◆ Requirement: Nothing is needed except the lines below that run from the one with "(exec (.readFlags p body) s = .next t →" through the one with "(List.range 8).foldl (fun", repeated exactly.

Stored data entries
****************
-- ==== Sys2Proof/Certificates/Slice0/Obligations.lean ====
section
/-! DEFINITION. The statements about the CD48 that the provers prove or refute: invariants, frames, and what each command does. -/

open Sys2Proof Sys2Proof.Machine

/-! ### Steps and the queue of commands -/

/-- The block's own step: the command at the front of the queue leaves it and has its effect on the rest. That the part idles on an
empty queue is the model's choice (log 3). -/
def Obligations.StepServesTheFrontCommand : Prop :=
  (∀ (c : Instr) (rest : List Instr) (s : State), s.pending = c :: rest → step s = exec c { s with pending := rest }) ∧
  (∀ s : State, s.pending = [] → step s = .next s)

/-- No command stops the part (logs 27, 31), and none touches the queue. -/
def Obligations.EveryCommandCompletesAndKeepsTheQueue : Prop :=
  ∀ (c : Instr) (s : State), ∃ t, exec c s = .next t ∧ t.pending = s.pending

/-! ### Invariants -/

/-- The state after reset has the three invariants that every step keeps. -/
def Obligations.ResetStateHasTheInvariants : Prop :=
  Safe State.reset ∧ RecordsJoined State.reset ∧ LapsedWithdrawn State.reset

/-- Every step from a safe state, whatever the command, leaves a safe state. -/
def Obligations.EveryStepKeepsTheStateSafe : Prop :=
  ∀ s t : State, Safe s → step s = .next t → Safe t

/-- R35: general load within B − F, flipper load within F, total within B. -/
def Obligations.SafeLoadsStayWithinTheBudget : Prop :=
  ∀ s : State, Safe s →
    s.arb.general ≤ s.supply.cfg.budget - s.supply.cfg.reserve ∧ s.arb.flipper ≤ s.supply.cfg.reserve ∧
    generalLoads s + flipperLoads s ≤ s.supply.cfg.budget

/-- Every step keeps the conditions between records that name channels, steppers and reels. -/
def Obligations.EveryStepKeepsTheRecordsJoined : Prop :=
  ∀ s t : State, RecordsJoined s → step s = .next t → RecordsJoined t

/-- Every step keeps it true that nothing stands on the account of a LAPSED port. -/
def Obligations.EveryStepKeepsLapsedPortsWithdrawn : Prop :=
  ∀ s t : State, LapsedWithdrawn s → step s = .next t → LapsedWithdrawn t

/-! ### Frames -/

def Obligations.OnlyConfigurationWritesTheRecords : Prop :=
  ∀ (c : Instr) (s t : State), writesRecords c = false → exec c s = .next t → workingProfile t = workingProfile s

/-- Commands that read or that serve a port's link change that port's record alone; the requests of the coils and the coils' timed events
change channels, arbiter, flippers, links, steppers and latches alone, no configuration record, and the port's own record. -/
def Obligations.ReadsPortsAndCoilsKeepToTheirOwnState : Prop :=
  (∀ (c : Instr) (p : Port) (s t : State), portOnly c = some p → exec c s = .next t → PortFrame p s t) ∧
  (∀ (c : Instr) (p : Port) (s t : State), coilRequest c = some p → exec c s = .next t → CoilRequestFrame p s t) ∧
  (∀ (c : Instr) (s t : State), coilEvent c = true → exec c s = .next t → CoilFrame s t)

/-- What the commands of the lamps, the switches' inputs, the latches, the queues and the store leave unchanged. That a save in flight
leaves the stored records and their checksum as they were is the model's choice (log 32). -/
def Obligations.LampQueueLatchAndStoreFrames : Prop :=
  (∀ (p : Port) (body : List Byte) (s t : State),
    (exec (.lamps p body) s = .next t ∨ exec (.lampCommit p body) s = .next t →
      t = { s with
        lamp := { s.lamp with layers := s.lamp.layers.set p (t.lamp.layers.get p) }
        ports := s.ports.set p (t.port p)
        lastServed := t.lastServed }) ∧
    (exec (.configureLamp p body) s = .next t →
      t = { s with
        lamp := { s.lamp with lamps := t.lamp.lamps, budget := t.lamp.budget }
        ports := s.ports.set p (t.port p)
        lastServed := t.lastServed } ∧
      ∀ l, (t.lamp.lamps.get l).target = (s.lamp.lamps.get l).target ∧ (t.lamp.lamps.get l).ramp = (s.lamp.lamps.get l).ramp ∧
        (t.lamp.lamps.get l).applied = (s.lamp.lamps.get l).applied) ∧
    (exec (.readEvents p body) s = .next t →
      t = { s with
        sw := { s.sw with queues := s.sw.queues.set p (t.sw.queues.get p) }
        ports := s.ports.set p (t.port p)
        lastServed := t.lastServed }) ∧
    (exec (.readFlags p body) s = .next t →
      t = { s with
        latches := s.latches.set p (t.latch p)
        ports := s.ports.set p (t.port p)
        lastServed := t.lastServed }) ∧
    (exec (.saveProfile p body) s = .next t →
      t = { s with store := t.store, ports := s.ports.set p (t.port p), lastServed := t.lastServed } ∧
        t.store.records = s.store.records ∧ t.store.checksum = s.store.checksum)) ∧
  (∀ s t : State,
    (exec .saveComplete s = .next t → t = { s with store := t.store, latches := t.latches }) ∧
    (exec .lampFrame s = .next t → t = { s with lamp := t.lamp } ∧ t.lamp.budget = s.lamp.budget) ∧
    (exec .syncRisingEdge s = .next t →
      t = { s with
        sw := { s.sw with syncHigh := t.sw.syncHigh, syncTimer := t.sw.syncTimer }
        lamp := { s.lamp with layers := t.lamp.layers } }) ∧
    (exec .syncDebouncedFall s = .next t →
      t = { s with sw := { s.sw with syncHigh := t.sw.syncHigh, syncTimer := t.sw.syncTimer } })) ∧
  (∀ (high : Bool) (s t : State), exec (.syncRawChange high) s = .next t →
    t = { s with sw := { s.sw with syncRaw := t.sw.syncRaw, syncTimer := t.sw.syncTimer } }) ∧
  (∀ (w : SwitchId) (low : Bool) (s t : State), exec (.switchRawChange w low) s = .next t →
    t = { s with sw := { s.sw with inputs := s.sw.inputs.set w (t.input w) } }) ∧
  (∀ (closed : Bool) (s t : State), exec (.ilkRawChange closed) s = .next t →
    t = { s with supply := { s.supply with ilkRaw := t.supply.ilkRaw, ilkTimer := t.supply.ilkTimer } })

/-! ### The receivers and the command engine (R156, R157) -/

/-- A request frame's bytes, with the CRC-8 of generator 07h and initial value 0 over length, kind and body (R155).
A frame of up to 56 body bytes that arrives whole, with its CRC-8, at an empty assembly area and an empty hold is held. What one byte
does at a receiver, and the gap of more than 2 ms (log 26: due once 2 ms have run). The model's choices among the clauses:
FRAME_RECEIVED does what BYTE_RECEIVED does with the frame's last byte (log 31), and a gap timeout that is not due does nothing
(log 2). -/
def Obligations.ReceiverHoldsOrAbandonsAFrame : Prop :=
  (crc8 [] = 0#8 ∧
    (∀ (l : List Byte) (b : Byte), crc8 (l ++ [b]) =
      (List.range 8).foldl (fun (r : Byte) _ => if r.msb = true then (r <<< 1) ^^^ 0x07#8 else r <<< 1) (crc8 l ^^^ b)) ∧
    ∀ (kind : Byte) (body : List Byte), requestFrame kind body =
      [0xC3#8, byte body.length, kind] ++ body ++ [crc8 ([byte body.length, kind] ++ body)]) ∧
  (∀ (p : Port) (kind : Byte) (body : List Byte) (s : State),
    body.length ≤ 56 → (s.port p).assembly = [] → (s.port p).hold = none →
    (requestFrame kind body).foldl (fun u b => receiveByte u p b true) s =
      s.setPort p { s.port p with hold := some ⟨kind, body⟩, gap := none }) ∧
  (∀ (p : Port) (b : Byte) (stop : Bool) (s : State),
    let x := s.port p
    let error := { x with assembly := [], gap := none, linkErrors := min 65535 (x.linkErrors + 1) }
    (exec (.byteReceived p b stop) s = exec (.frameReceived p b stop) s) ∧
    (x.assembly = [] → b ≠ 0xC3#8 → exec (.byteReceived p b stop) s = .next s) ∧
    (x.assembly = [] → exec (.byteReceived p 0xC3#8 true) s =
      .next (s.setPort p { x with assembly := [0xC3#8], gap := some 2 })) ∧
    (x.assembly ≠ [] → exec (.byteReceived p b false) s = .next (s.setPort p error)) ∧
    (x.assembly = [0xC3#8] → 56 < b.toNat → exec (.byteReceived p b true) s = .next (s.setPort p error)) ∧
    (∀ n kind body, x.assembly = 0xC3#8 :: n :: kind :: body → body.length = n.toNat →
      exec (.byteReceived p b true) s = .next (s.setPort p (
        if b ≠ crc8 (n :: kind :: body) then error
        else if x.hold.isSome then error
        else { x with assembly := [], gap := none, hold := some ⟨kind, body⟩ }))) ∧
    (x.gap = some 0 → exec (.interByteGapTimeout p) s = .next (s.setPort p error)) ∧
    (x.gap ≠ some 0 → exec (.interByteGapTimeout p) s = .next s))

/-- The first cases of the status order: a wrong body length is MALFORMED and a kind outside Table 10-2 UNKNOWN, whatever the state of
the part; while STARTING every other request but PING is BUSY. -/
def Obligations.MalformedAndUnknownComeBeforeBusy : Prop :=
  (∀ (c : Instr) (p : Port) (kind : Byte) (n : Nat) (body : List Byte) (s : State),
    requestLine c = some (p, kind, n, body) → (s.port p).hold = some ⟨kind, body⟩ → taken s p = true →
    (body.length ≠ n → exec c s = .next (refusedTo p kind (take s p) .malformed)) ∧
    (body.length = n → s.inRun = false → kind ≠ 0x01#8 → exec c s = .next (refusedTo p kind (take s p) .busy))) ∧
  (∀ (p : Port) (kind : Byte) (body : List Byte) (s : State),
    (s.port p).hold = some ⟨kind, body⟩ → taken s p = true → kindInCatalogue kind = false →
    exec (.unknownKindRequest p kind body) s = .next (refusedTo p kind (take s p) .unknown))

/-- When the engine takes a held request: not while the reply before it is still leaving, and of two that may be taken the one of the
port it did not serve last. One that may not be taken waits in its hold (log 1). A service empties the hold, makes the port LIVE, restarts
its liveness timer with the interval as it then stands, and sends the reply, whose frame is laid out as R155 says, with the status codes of
Table 10-1. -/
def Obligations.RequestIsTakenInItsTurnAndAnswered : Prop :=
  ((∀ (kind : Byte) (status : Status) (body : List Byte), replyFrame kind status body =
      [0x3C#8, byte body.length, kind, status.code] ++ body ++ [crc8 ([byte body.length, kind, status.code] ++ body)]) ∧
    [Status.ok, .busy, .refused, .range, .full, .hot, .noSupply, .unknown, .malformed].map Status.code =
      [0x00#8, 0x01#8, 0x02#8, 0x03#8, 0x04#8, 0x05#8, 0x06#8, 0x07#8, 0x08#8]) ∧
  (∀ (p : Port) (s : State), taken s p = true ↔ (s.port p).hold.isSome = true ∧ (s.port p).sending = none ∧
    ((s.port (otherPort p)).hold.isSome = true → (s.port (otherPort p)).sending = none → s.lastServed = otherPort p)) ∧
  (∀ (c : Instr) (p : Port) (kind : Byte) (n : Nat) (body : List Byte) (s : State),
    requestLine c = some (p, kind, n, body) → (s.port p).hold = some ⟨kind, body⟩ → taken s p = false → exec c s = .next s) ∧
  (∀ (p : Port) (kind : Byte) (bytes : List Byte) (status : Status) (s u : State),
    (((take s p).port p).hold = none ∧ ((take s p).port p).live = true ∧ (take s p).lastServed = p ∧
      (take s p).port (otherPort p) = s.port (otherPort p)) ∧
    okTo p kind u bytes = u.setPort p { u.port p with
      liveness := if (u.port p).interval = 0 then none else some ((u.port p).interval * 10)
      sending := some ⟨replyFrame kind .ok bytes, false⟩ } ∧
    (status ≠ .ok → refusedTo p kind u status = u.setPort p { u.port p with
      liveness := if (u.port p).interval = 0 then none else some ((u.port p).interval * 10)
      sending := some ⟨replyFrame kind status [], false⟩ }))

/-! ### Latches and ATTN (R160 to R162) -/

/-- R160, whole: a clear flag becomes set with subject, reason and a count of 1; a set flag keeps subject and reason and counts on,
up to 255; other flags of the latch, the mask and the other latch are left as they are. -/
def Obligations.SettingAFlagKeepsTheFirstSubjectAndCounts : Prop :=
  ∀ (p : Port) (n m : FlagName) (subject : Option Nat) (reason : Option DropReason) (s : State),
    let t := setFlagReason s p n subject reason
    ((s.latch p).get n.bit = none → (t.latch p).get n.bit = some ⟨subject, reason, 1⟩) ∧
    (∀ r, (s.latch p).get n.bit = some r → (t.latch p).get n.bit = some { r with count := min 255 (r.count + 1) }) ∧
    (m ≠ n → (t.latch p).get m.bit = (s.latch p).get m.bit) ∧
    t.latch (otherPort p) = s.latch (otherPort p) ∧
    (∀ q, t.port q = s.port q) ∧
    (setFlagBoth s n subject).latch p = (setFlag s p n subject).latch p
****************
◆ Answer to this exercise:
    (exec (.readFlags p body) s = .next t →
      t = { s with
        latches := s.latches.set p (t.latch p)
        ports := s.ports.set p (t.port p)
        lastServed := t.lastServed }) ∧
    (exec (.saveProfile p body) s = .next t →
      t = { s with store := t.store, ports := s.ports.set p (t.port p), lastServed := t.lastServed } ∧
        t.store.records = s.store.records ∧ t.store.checksum = s.store.checksum)) ∧
  (∀ s t : State,
    (exec .saveComplete s = .next t → t = { s with store := t.store, latches := t.latches }) ∧
    (exec .lampFrame s = .next t → t = { s with lamp := t.lamp } ∧ t.lamp.budget = s.lamp.budget) ∧
    (exec .syncRisingEdge s = .next t →
      t = { s with
        sw := { s.sw with syncHigh := t.sw.syncHigh, syncTimer := t.sw.syncTimer }
        lamp := { s.lamp with layers := t.lamp.layers } }) ∧
    (exec .syncDebouncedFall s = .next t →
      t = { s with sw := { s.sw with syncHigh := t.sw.syncHigh, syncTimer := t.sw.syncTimer } })) ∧
  (∀ (high : Bool) (s t : State), exec (.syncRawChange high) s = .next t →
    t = { s with sw := { s.sw with syncRaw := t.sw.syncRaw, syncTimer := t.sw.syncTimer } }) ∧
  (∀ (w : SwitchId) (low : Bool) (s t : State), exec (.switchRawChange w low) s = .next t →
    t = { s with sw := { s.sw with inputs := s.sw.inputs.set w (t.input w) } }) ∧
  (∀ (closed : Bool) (s t : State), exec (.ilkRawChange closed) s = .next t →
    t = { s with supply := { s.supply with ilkRaw := t.supply.ilkRaw, ilkTimer := t.supply.ilkTimer } })

/-! ### The receivers and the command engine (R156, R157) -/

/-- A request frame's bytes, with the CRC-8 of generator 07h and initial value 0 over length, kind and body (R155).
A frame of up to 56 body bytes that arrives whole, with its CRC-8, at an empty assembly area and an empty hold is held. What one byte
does at a receiver, and the gap of more than 2 ms (log 26: due once 2 ms have run). The model's choices among the clauses:
FRAME_RECEIVED does what BYTE_RECEIVED does with the frame's last byte (log 31), and a gap timeout that is not due does nothing
(log 2). -/
def Obligations.ReceiverHoldsOrAbandonsAFrame : Prop :=
  (crc8 [] = 0#8 ∧
    (∀ (l : List Byte) (b : Byte), crc8 (l ++ [b]) =
      (List.range 8).foldl (fun (r : Byte) _ => if r.msb = true then (r <<< 1) ^^^ 0x07#8 else r <<< 1) (crc8 l ^^^ b)) ∧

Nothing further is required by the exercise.